Pryor’s bill also would eliminate protections that prevent information provided by companies to the CPSC on a voluntary basis from being released to the public. The intention is to provide more information to consumers, but retailers and manufacturers argue this would result in a complete breakdown of voluntary communications.

“We want to protect the most internal discussions,” said Jonathan Gold of the NRF. He said retailers are working closely with NAM to change several provisions in the bill.

“The biggest problem for NAM members is changing the relationship between the CPSC and manufacturers and retailers,” said Rosario Palmieri, NAM’s vice president of infrastructure, legal and regulatory policy.

Pryor indicated the disclosure language is one area that could be altered during the markup to accommodate industry’s concerns. But he noted that safety information on automobiles gets posted on the National Highway Traffic Safety Administration site without great harm to automakers.

Pryor said there have been instances where CPSC “couldn’t or wouldn’t” release critical product safety information.

“We can structure this in a way in which we will not have a breakdown in communication,” Pryor said.

“It’s a balance. You want the public to know if there is a problem.”

Import safety is a hot issue in this year’s Congress, galvanized by the recent recalls of toys and other products manufactured in China. Besides Pryor’s bill, House Energy and Commerce Committee Chairman John Dingell (D-Mich.) is also working on legislation, and Rush’s bill has already been approved by his consumer protection subcommittee.

Business lobbyists privately admit they could be steamrolled, given the frenzy in Congress to respond to public concerns about the safety of imports.

Senate Majority Leader Harry Reid (D-Nev.) is considering moving legislation this year and has asked the Senate Commerce Committee when a bill could be ready for floor action, said one business lobbyist.

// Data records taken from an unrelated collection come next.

/-- An op-code that ends in a next state has completed, or an output write has failed (R130, R139, R235). -/
theorem exec_eq_next {i : Instr} {s t : State} (h : exec i s = .next t) :
    (s.lets (pixelWidth s.hdrChannels) ∧ s.pix * s.channels + pixelWidth s.hdrChannels ≤ s.arraySize ∧
        t = (opState i s).pixelDone (opPixel i s) ∧ t.cursorsFit = true) ∨
      ∃ o, s.raises .ioFailure o ∧ t = errorEntry .ioFailure { s with oracle := o } := by
  rw [exec_eq, commit_eq_next] at h
  obtain ⟨c, r, hs, -⟩ := opState_eq i s
  rcases h with ⟨h, hf⟩ | ⟨e, o, h, rfl⟩
  · obtain ⟨hl, hk, rfl⟩ := producePixel_eq_done.1 h
    rw [hs] at hl hk
    exact .inl ⟨hl, hk, rfl, hf⟩
  · obtain ⟨rfl, h⟩ := raises_of_producePixel h
    rw [hs] at h
    exact .inr ⟨o, h, rfl⟩

/-- When an op-code completes, and in which state. -/
theorem exec_of_ready {i : Instr} {s : State} (h : s.pixelReady i.length) :
    exec i s = .next ((opState i s).pixelDone (opPixel i s)) := by
  obtain ⟨hc, hp, hl, hf⟩ := h
  obtain ⟨c, r, hs, -⟩ := opState_eq i s
  rw [exec_eq, commit_eq_next]
  refine .inl ⟨producePixel_eq_done.2 ⟨?_, ?_, rfl⟩, ?_⟩
  · rw [hs]; exact hl
  · rw [hs]; exact pixel_fits hc hp
  · rw [hs]; exact hf

/-- When the oracle first fails the write of index `j` of a produced pixel, producing it raises `IoFailure` (R139, R233). -/
theorem producePixel_of_fail {p : Pixel} {j : Nat} {s : State} (hc : supportedChannels s.hdrChannels) (hp : s.pix < s.npix)
    (hj : j < pixelWidth s.hdrChannels) (hl : s.lets j) (hf : s.oracle[j]? = some .fail) :
    producePixel p s = .raised .ioFailure (s.oracle.drop (j + 1)) := by
  have hk : s.pix * s.channels + (pixelBytes s.hdrChannels p).length ≤ s.arraySize := by
    rw [pixelBytes_length]
    exact pixel_fits hc hp
  have hw : outWrites (s.pix * s.channels) (pixelBytes s.hdrChannels p) { s with px := p } = .raised .ioFailure _ :=
    outWrites_of_fail (s := { s with px := p }) hk (by rw [pixelBytes_length]; exact hj) hl hf
  exact congrArg (fun x => (Attempt.andThen x _).andThen _) hw

theorem exec_ne_fault {i : Instr} {s : State} (hc : supportedChannels s.hdrChannels) (hp : s.pix < s.npix) (f : Fault) :
    exec i s ≠ .fault f := by
  rw [exec_eq, Ne, commit_eq_fault]
  obtain ⟨c, r, hs, -⟩ := opState_eq i s
  rw [hs]
  exact producePixel_ne_stopped (s := { s with cache := c, run := r, ip := s.ip + i.length }) hc hp f

/-! ### Decode pixel steps -/

/-- What a fetch that raised an error was. -/
theorem fetch_eq_raised {s : State} {e : ErrorKind} {o : List IoAnswer} (h : fetch s = .raised e o) :
    (e = .ioFailure ∨ e = .unexpectedEof) ∧ s.raises e o := by
  rw [fetch, Attempt.andThen_eq_raised] at h
  rcases h with h | ⟨bs, t, -, h⟩
  · rw [fetchBytes, Attempt.andThen_eq_raised] at h
    rcases h with h | ⟨b, t, h1, h⟩
    · refine ⟨?_, raises_of_inByte h⟩
      rcases inByte_eq_raised.1 h with h | h
      · exact .inl h.1
      · exact .inr h.1
    · obtain ⟨-, -, -, rfl⟩ := inByte_eq_done.1 h1
      rw [Attempt.andThen_eq_raised] at h
      rcases h with h | ⟨_, _, -, h⟩
      · refine ⟨?_, State.raises_of_used (raises_of_inBytes h)⟩
        rcases inBytes_eq_raised h with h | h
        · exact .inl h
        · exact .inr h.1
      · simp at h
  · unfold decoded at h
    split at h <;> simp at h

theorem fetch_ne_stopped {s : State} (h : ∀ j < s.inLen, Memory.lists s.input j) (f : Fault) : fetch s ≠ .stopped f := by
  intro hf
  have hu := fetch_ne_undecodable s
  rw [fetch, Attempt.andThen_eq_stopped] at hf
  rcases hf with hf | ⟨bs, t, h1, h2⟩
  · rw [fetchBytes, Attempt.andThen_eq_stopped] at hf
    rcases hf with hf | ⟨b, t, h1, hf⟩
    · obtain ⟨hk, hn, -⟩ := inByte_eq_stopped hf
      exact hn (h _ hk)
    · obtain ⟨-, -, -, rfl⟩ := inByte_eq_done.1 h1
      rw [Attempt.andThen_eq_stopped] at hf
      rcases hf with hf | ⟨_, _, -, hf⟩
      · exact inBytes_ne_stopped (s := s.used 1) h f hf
      · simp at hf
  · unfold decoded at h2
    split at h2
    · simp at h2
    · next r hr =>
      refine hu r ?_
      rw [fetch, h1, Attempt.andThen_done, decoded, hr]

/-- What a decode pixel step that ends in a next state was (R130): a completed repeat, a completed op-code, or an error. -/
theorem decodePixel_eq_next {s t : State} (h : decodePixel s = .next t) :
    (s.run ≠ 0 ∧ s.lets (pixelWidth s.hdrChannels) ∧
        s.pix * s.channels + pixelWidth s.hdrChannels ≤ s.arraySize ∧
        t = ({ s with run := s.run - 1 } : State).pixelDone s.px ∧ t.cursorsFit = true) ∨
      (s.run = 0 ∧ ∃ bs i, s.inputAt s.ip bs ∧ bs.length = i.length ∧ decode bs = .ok (i, []) ∧ s.lets i.length ∧
        (s.used i.length).lets (pixelWidth s.hdrChannels) ∧
        s.pix * s.channels + pixelWidth s.hdrChannels ≤ s.arraySize ∧
        t = (opState i (s.used i.length)).pixelDone (opPixel i (s.used i.length)) ∧ t.cursorsFit = true) ∨
      ∃ e o, (e = .ioFailure ∨ (e = .unexpectedEof ∧ s.run = 0)) ∧ s.raises e o ∧
        t = errorEntry e { s with oracle := o } := by
  unfold decodePixel at h
  split_ifs at h with hr
  · unfold fetchAndExec at h
    split at h
    · next i s' hf =>
      obtain ⟨bs, hi, hlen, hd, hl, rfl⟩ := fetch_eq_done.1 hf
      rcases exec_eq_next h with ⟨hl', hk, rfl, hfit⟩ | ⟨o, ho, rfl⟩
      · exact .inr (.inl ⟨hr, bs, i, hi, hlen, hd, hl, hl', hk, rfl, hfit⟩)
      · exact .inr (.inr ⟨_, o, .inl rfl, State.raises_of_used ho, rfl⟩)
    · next e o hf =>
      obtain ⟨he, ho⟩ := fetch_eq_raised hf
      obtain rfl : errorEntry e { s with oracle := o } = t := by simpa using h
      exact .inr (.inr ⟨e, o, he.imp id fun h => ⟨h, hr⟩, ho, rfl⟩)
    · simp at h
  · rcases commit_eq_next.1 h with ⟨h1, hf⟩ | ⟨e, o, h1, rfl⟩
    · obtain ⟨hl, hk, rfl⟩ := producePixel_eq_done.1 h1
      exact .inl ⟨hr, hl, hk, rfl, hf⟩
    · obtain ⟨rfl, ho⟩ := raises_of_producePixel h1
      exact .inr (.inr ⟨_, o, .inl rfl, ho, rfl⟩)

/-- With the input whole, a supported channel count and a pixel left, a decode pixel step does not stop. -/
theorem decodePixel_ne_fault {s : State} (hi : ∀ j < s.inLen, Memory.lists s.input j)
    (hc : supportedChannels s.hdrChannels) (hp : s.pix < s.npix) (f : Fault) : decodePixel s ≠ .fault f := by
  unfold decodePixel
  split_ifs
  · unfold fetchAndExec
    split
    · next i s' hf =>
      obtain ⟨bs, -, -, -, -, rfl⟩ := fetch_eq_done.1 hf
      exact exec_ne_fault (s := s.used i.length) hc hp f
    · simp
    · next g hf => exact absurd hf (fetch_ne_stopped hi g)
  · rw [runRepeat, Ne, commit_eq_fault]
    exact producePixel_ne_stopped (s := { s with run := s.run - 1 }) hc hp f

/-! ### Header steps -/

theorem Magic.bytes_length (m : Magic) : m.bytes.length = 4 := rfl

@[simp] theorem be32bytes_length (v : U32) : (be32bytes v).length = 4 := rfl

@[simp] theorem headerOf_length (s : State) : (headerOf s).length = 14 := rfl

theorem latchHeader_eq_done {h : List Byte} {s t : State} {u : Unit} :
    latchHeader h s = .done u t ↔
      supportedChannels (headerByte h 12) ∧
        t = { s with
          hdrWidth := be32 (headerByte h 4) (headerByte h 5) (headerByte h 6) (headerByte h 7)
          hdrHeight := be32 (headerByte h 8) (headerByte h 9) (headerByte h 10) (headerByte h 11)
          hdrChannels := headerByte h 12
          hdrColorspace := headerByte h 13
          ip := 14
          phase :=
            if (be32 (headerByte h 4) (headerByte h 5) (headerByte h 6) (headerByte h 7)).toNat *
                (be32 (headerByte h 8) (headerByte h 9) (headerByte h 10) (headerByte h 11)).toNat = 0 then .done
            else .decPixels } := by
  unfold latchHeader
  simp only
  by_cases hc : supportedChannels (headerByte h 12)
  · rw [if_pos hc]
    simp only [Attempt.done.injEq, hc, true_and]
    exact eq_comm
  · rw [if_neg hc]
    simp only [raise, reduceCtorEq, hc, false_and]

/-- What a header parse step that ends in a next state was (R93): a latched header, or an error. -/
theorem headerParse_eq_next {s t : State} (h : headerParse s = .next t) :
    (∃ bs, s.lets 14 ∧ s.inputAt 0 (s.config.magic.bytes ++ bs) ∧ bs.length = 10 ∧
        latchHeader bs (s.used 14) = .done () t ∧ t.cursorsFit = true) ∨
      ∃ e o, s.raises e o ∧ t = errorEntry e { s with oracle := o } := by
  replace h := commit_eq_next.1 h
  rcases h with ⟨h, hf⟩ | ⟨e, o, h, rfl⟩
  · left
    split_ifs at h with h4
    · simp [raise] at h
    · obtain ⟨m, s1, h1, h⟩ := Attempt.andThen_eq_done.1 h
      obtain ⟨hl, hk, hm, rfl⟩ := inBytes_eq_done.1 h1
      split_ifs at h with hmag
      · subst hmag
        obtain ⟨bs, s2, h2, h⟩ := Attempt.andThen_eq_done.1 h
        obtain ⟨hl', hk', hbs, rfl⟩ := inBytes_eq_done.1 h2
        rw [State.used_used] at h
        simp only [State.used_inLen, State.used_input, State.used_config] at hk' hbs hm
        have hlen : bs.length = 10 := (Memory.readRange_eq_some.1 hbs).1
        refine ⟨bs, State.lets_add.2 ⟨hl, hl'⟩, ⟨?_, ?_⟩, hlen, h, hf⟩
        · rw [List.length_append, hlen, Magic.bytes_length]
          omega
        · rw [List.length_append, hlen, Magic.bytes_length]
          exact Memory.readRange_append hm (by simpa using hbs)
      · simp [raise] at h
  · right
    refine ⟨e, o, ?_, rfl⟩
    split_ifs at h with h4
    · simp only [raise, Attempt.raised.injEq] at h
      exact ⟨⟨0, by simp [← h.2]⟩, fun he => by simp [← h.1] at he⟩
    · rcases Attempt.andThen_eq_raised.1 h with h | ⟨m, s1, h1, h⟩
      · exact raises_of_inBytes h
      · obtain ⟨-, -, -, rfl⟩ := inBytes_eq_done.1 h1
        refine State.raises_of_used (n := 4) ?_
        split_ifs at h with hmag
        · rcases Attempt.andThen_eq_raised.1 h with h | ⟨bs, s2, h2, h⟩
          · exact raises_of_inBytes h
          · obtain ⟨-, -, -, rfl⟩ := inBytes_eq_done.1 h2
            refine State.raises_of_used (n := 10) ?_
            unfold latchHeader at h
            simp only at h
            split_ifs at h
            simp only [raise, Attempt.raised.injEq] at h
            exact ⟨⟨0, by simp [← h.2]⟩, fun he => by simp [← h.1] at he⟩
        · simp only [raise, Attempt.raised.injEq] at h
          exact ⟨⟨0, by simp [← h.2]⟩, fun he => by simp [← h.1] at he⟩

/-- A header parse step that reads 14 bytes with the right `MAGIC` ends in the channel check and the latch (R93). -/
theorem headerParse_of_inputAt {s : State} {bs : List Byte} (hlen : bs.length = 10)
    (hi : s.inputAt 0 (s.config.magic.bytes ++ bs)) (hl : s.lets 14) :
    headerParse s = commit s (latchHeader bs (s.used 14)) := by
  obtain ⟨hk, hr⟩ := hi
  obtain ⟨hm, hb⟩ := Memory.readRange_split hr
  rw [List.length_append, hlen, Magic.bytes_length] at hk
  rw [Magic.bytes_length, hlen] at hb
  obtain ⟨hl1, hl2⟩ := State.lets_add (m := 4) (n := 10).1 hl
  rw [headerParse, if_neg (by omega), inBytes_eq_done.2 ⟨hl1, .inr (by omega), hm, rfl⟩, Attempt.andThen_done,
    if_pos (by rfl), inBytes_eq_done.2 ⟨hl2, .inr (by simp; omega), by simpa using hb, rfl⟩, Attempt.andThen_done,
    State.used_used]

theorem headerParse_ne_fault {s : State} (hi : ∀ j < s.inLen, Memory.lists s.input j) (f : Fault) :
    headerParse s ≠ .fault f := by
  rw [headerParse, Ne, commit_eq_fault]
  intro h
  split_ifs at h
  · simp [raise] at h
  · rcases Attempt.andThen_eq_stopped.1 h with h | ⟨m, s1, h1, h⟩
    · exact inBytes_ne_stopped hi f h
    · obtain ⟨-, -, -, rfl⟩ := inBytes_eq_done.1 h1
      split_ifs at h
      · rcases Attempt.andThen_eq_stopped.1 h with h | ⟨bs, s2, -, h⟩
        · exact inBytes_ne_stopped (s := s.used 4) hi f h
        · unfold latchHeader at h
          simp only at h
          split_ifs at h
          simp [raise] at h
      · simp [raise] at h

/-- What a header emit step that ends in a next state was (R96): the 14 bytes, or an error. -/
theorem headerEmit_eq_next {s t : State} (h : headerEmit s = .next t) :
    (supportedChannels s.hdrChannels ∧ s.lets 14 ∧
        t = { s.emitted (headerOf s) with phase := if s.npix = 0 then .encTail else .encPixels } ∧
        t.cursorsFit = true) ∨
      ∃ e o, (e = .ioFailure ∨ e = .unsupportedChannelCount) ∧ s.raises e o ∧
        t = errorEntry e { s with oracle := o } := by
  replace h := commit_eq_next.1 h
  rcases h with ⟨h, hf⟩ | ⟨e, o, h, rfl⟩
  · left
    split_ifs at h with hc
    · obtain ⟨u, s1, h1, h⟩ := Attempt.andThen_eq_done.1 h
      obtain ⟨hl, rfl⟩ := emits_eq_done.1 h1
      cases h
      exact ⟨hc, hl, rfl, hf⟩
    · simp [raise] at h
  · right
    split_ifs at h with hc
    · rcases Attempt.andThen_eq_raised.1 h with h | ⟨u, s1, -, h⟩
      · exact ⟨e, o, .inl (emits_eq_raised h), raises_of_emits h, rfl⟩
      · simp at h
    · simp only [raise, Attempt.raised.injEq] at h
      exact ⟨e, o, .inr h.1.symm, ⟨⟨0, by simp [← h.2]⟩, fun he => by simp [← h.1] at he⟩, rfl⟩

Pryor said he talked to Senate Majority Whip Dick Durbin (D-Ill.) and Senate Commerce Committee Chairman Daniel Inouye (D-Hawaii) on the floor Thursday about the bill. He said he would like a vote this year.

Even if tight schedules prevent action from taking place this year, several lobbyists said election-year politics in 2008 may add additional momentum to the bill.

Another provision in Pryor’s bill that has garnered opposition would allow state attorneys general to sue manufacturers and distributors for unlimited damages and other compensation on behalf of state residents. Pryor is a former Arkansas attorney general.

Retailers also oppose a provision that would allow whistleblowers to collect up to $25 million in civil penalties. They say it would give employees an incentive to report preliminary, erroneous or unsubstantiated information.